Items listed in a dataset
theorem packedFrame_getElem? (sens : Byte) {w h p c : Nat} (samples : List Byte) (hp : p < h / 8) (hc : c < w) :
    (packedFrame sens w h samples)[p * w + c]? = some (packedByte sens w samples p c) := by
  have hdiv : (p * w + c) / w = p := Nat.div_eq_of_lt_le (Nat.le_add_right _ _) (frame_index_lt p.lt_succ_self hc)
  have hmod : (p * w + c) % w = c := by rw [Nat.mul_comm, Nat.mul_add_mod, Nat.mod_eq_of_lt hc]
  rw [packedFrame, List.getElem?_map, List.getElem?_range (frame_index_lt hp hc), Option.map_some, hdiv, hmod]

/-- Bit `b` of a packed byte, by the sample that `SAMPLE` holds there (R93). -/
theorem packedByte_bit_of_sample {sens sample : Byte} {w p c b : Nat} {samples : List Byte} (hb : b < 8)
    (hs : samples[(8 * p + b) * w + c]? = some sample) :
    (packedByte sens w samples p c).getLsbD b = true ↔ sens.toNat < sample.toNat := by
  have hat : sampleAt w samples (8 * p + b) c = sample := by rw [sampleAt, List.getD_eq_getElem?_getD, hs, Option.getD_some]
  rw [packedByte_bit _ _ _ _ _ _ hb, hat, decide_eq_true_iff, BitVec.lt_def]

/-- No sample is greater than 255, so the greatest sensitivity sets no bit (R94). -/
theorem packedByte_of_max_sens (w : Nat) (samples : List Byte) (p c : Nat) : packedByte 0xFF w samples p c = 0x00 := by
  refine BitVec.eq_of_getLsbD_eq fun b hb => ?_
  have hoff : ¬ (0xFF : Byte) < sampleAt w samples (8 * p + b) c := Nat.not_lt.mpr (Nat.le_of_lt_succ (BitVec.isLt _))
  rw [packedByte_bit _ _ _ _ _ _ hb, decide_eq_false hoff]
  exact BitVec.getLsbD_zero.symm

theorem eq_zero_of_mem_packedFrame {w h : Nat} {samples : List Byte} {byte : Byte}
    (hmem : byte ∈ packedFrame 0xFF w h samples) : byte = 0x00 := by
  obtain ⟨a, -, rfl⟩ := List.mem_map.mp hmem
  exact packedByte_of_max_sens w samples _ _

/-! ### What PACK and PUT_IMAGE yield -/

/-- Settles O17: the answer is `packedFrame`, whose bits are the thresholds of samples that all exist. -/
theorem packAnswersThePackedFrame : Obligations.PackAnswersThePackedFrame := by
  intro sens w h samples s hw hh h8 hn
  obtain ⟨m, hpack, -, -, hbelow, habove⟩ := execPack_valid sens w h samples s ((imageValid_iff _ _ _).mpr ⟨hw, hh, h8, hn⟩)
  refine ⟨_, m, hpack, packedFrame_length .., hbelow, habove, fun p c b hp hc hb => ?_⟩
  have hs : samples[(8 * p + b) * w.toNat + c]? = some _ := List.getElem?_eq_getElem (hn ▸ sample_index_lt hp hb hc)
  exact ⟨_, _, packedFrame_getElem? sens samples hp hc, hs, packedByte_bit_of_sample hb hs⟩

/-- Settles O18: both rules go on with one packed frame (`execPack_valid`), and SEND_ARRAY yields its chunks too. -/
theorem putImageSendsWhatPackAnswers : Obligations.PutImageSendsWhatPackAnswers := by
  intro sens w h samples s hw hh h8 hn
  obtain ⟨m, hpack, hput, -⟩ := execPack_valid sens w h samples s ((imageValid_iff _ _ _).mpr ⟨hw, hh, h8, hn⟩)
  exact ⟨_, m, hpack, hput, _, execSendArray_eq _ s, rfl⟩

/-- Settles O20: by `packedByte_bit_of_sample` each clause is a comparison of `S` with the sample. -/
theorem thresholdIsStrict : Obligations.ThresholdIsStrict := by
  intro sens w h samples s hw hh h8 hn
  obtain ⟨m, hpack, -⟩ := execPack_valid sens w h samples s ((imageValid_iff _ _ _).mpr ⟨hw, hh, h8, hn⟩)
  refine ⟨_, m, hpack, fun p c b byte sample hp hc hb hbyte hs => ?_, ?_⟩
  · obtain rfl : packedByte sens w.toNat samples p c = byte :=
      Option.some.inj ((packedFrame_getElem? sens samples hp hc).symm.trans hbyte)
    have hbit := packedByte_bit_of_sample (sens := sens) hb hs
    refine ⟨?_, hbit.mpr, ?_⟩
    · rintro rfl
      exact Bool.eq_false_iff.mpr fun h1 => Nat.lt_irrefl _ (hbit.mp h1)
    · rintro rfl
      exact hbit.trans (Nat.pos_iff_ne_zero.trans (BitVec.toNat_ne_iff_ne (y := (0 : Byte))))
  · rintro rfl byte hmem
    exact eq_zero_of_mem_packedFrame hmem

### [What you have to do]
Could you repeat every record above exactly as it stands?

### [Expected answer]
theorem packedFrame_getElem? (sens : Byte) {w h p c : Nat} (samples : List Byte) (hp : p < h / 8) (hc : c < w) :
    (packedFrame sens w h samples)[p * w + c]? = some (packedByte sens w samples p c) := by
  have hdiv : (p * w + c) / w = p := Nat.div_eq_of_lt_le (Nat.le_add_right _ _) (frame_index_lt p.lt_succ_self hc)
  have hmod : (p * w + c) % w = c := by rw [Nat.mul_comm, Nat.mul_add_mod, Nat.mod_eq_of_lt hc]
  rw [packedFrame, List.getElem?_map, List.getElem?_range (frame_index_lt hp hc), Option.map_some, hdiv, hmod]

/-- Bit `b` of a packed byte, by the sample that `SAMPLE` holds there (R93). -/
theorem packedByte_bit_of_sample {sens sample : Byte} {w p c b : Nat} {samples : List Byte} (hb : b < 8)
    (hs : samples[(8 * p + b) * w + c]? = some sample) :
    (packedByte sens w samples p c).getLsbD b = true ↔ sens.toNat < sample.toNat := by
  have hat : sampleAt w samples (8 * p + b) c = sample := by rw [sampleAt, List.getD_eq_getElem?_getD, hs, Option.getD_some]
  rw [packedByte_bit _ _ _ _ _ _ hb, hat, decide_eq_true_iff, BitVec.lt_def]

/-- No sample is greater than 255, so the greatest sensitivity sets no bit (R94). -/
theorem packedByte_of_max_sens (w : Nat) (samples : List Byte) (p c : Nat) : packedByte 0xFF w samples p c = 0x00 := by
  refine BitVec.eq_of_getLsbD_eq fun b hb => ?_
  have hoff : ¬ (0xFF : Byte) < sampleAt w samples (8 * p + b) c := Nat.not_lt.mpr (Nat.le_of_lt_succ (BitVec.isLt _))
  rw [packedByte_bit _ _ _ _ _ _ hb, decide_eq_false hoff]
  exact BitVec.getLsbD_zero.symm

theorem eq_zero_of_mem_packedFrame {w h : Nat} {samples : List Byte} {byte : Byte}
    (hmem : byte ∈ packedFrame 0xFF w h samples) : byte = 0x00 := by
  obtain ⟨a, -, rfl⟩ := List.mem_map.mp hmem
  exact packedByte_of_max_sens w samples _ _

/-! ### What PACK and PUT_IMAGE yield -/

/-- Settles O17: the answer is `packedFrame`, whose bits are the thresholds of samples that all exist. -/
theorem packAnswersThePackedFrame : Obligations.PackAnswersThePackedFrame := by
  intro sens w h samples s hw hh h8 hn
  obtain ⟨m, hpack, -, -, hbelow, habove⟩ := execPack_valid sens w h samples s ((imageValid_iff _ _ _).mpr ⟨hw, hh, h8, hn⟩)
  refine ⟨_, m, hpack, packedFrame_length .., hbelow, habove, fun p c b hp hc hb => ?_⟩
  have hs : samples[(8 * p + b) * w.toNat + c]? = some _ := List.getElem?_eq_getElem (hn ▸ sample_index_lt hp hb hc)
  exact ⟨_, _, packedFrame_getElem? sens samples hp hc, hs, packedByte_bit_of_sample hb hs⟩

/-- Settles O18: both rules go on with one packed frame (`execPack_valid`), and SEND_ARRAY yields its chunks too. -/
theorem putImageSendsWhatPackAnswers : Obligations.PutImageSendsWhatPackAnswers := by
  intro sens w h samples s hw hh h8 hn
  obtain ⟨m, hpack, hput, -⟩ := execPack_valid sens w h samples s ((imageValid_iff _ _ _).mpr ⟨hw, hh, h8, hn⟩)
  exact ⟨_, m, hpack, hput, _, execSendArray_eq _ s, rfl⟩

/-- Settles O20: by `packedByte_bit_of_sample` each clause is a comparison of `S` with the sample. -/
theorem thresholdIsStrict : Obligations.ThresholdIsStrict := by
  intro sens w h samples s hw hh h8 hn
  obtain ⟨m, hpack, -⟩ := execPack_valid sens w h samples s ((imageValid_iff _ _ _).mpr ⟨hw, hh, h8, hn⟩)
  refine ⟨_, m, hpack, fun p c b byte sample hp hc hb hbyte hs => ?_, ?_⟩
  · obtain rfl : packedByte sens w.toNat samples p c = byte :=
      Option.some.inj ((packedFrame_getElem? sens samples hp hc).symm.trans hbyte)
    have hbit := packedByte_bit_of_sample (sens := sens) hb hs
    refine ⟨?_, hbit.mpr, ?_⟩
    · rintro rfl
      exact Bool.eq_false_iff.mpr fun h1 => Nat.lt_irrefl _ (hbit.mp h1)
    · rintro rfl
      exact hbit.trans (Nat.pos_iff_ne_zero.trans (BitVec.toNat_ne_iff_ne (y := (0 : Byte))))
  · rintro rfl byte hmem
    exact eq_zero_of_mem_packedFrame hmem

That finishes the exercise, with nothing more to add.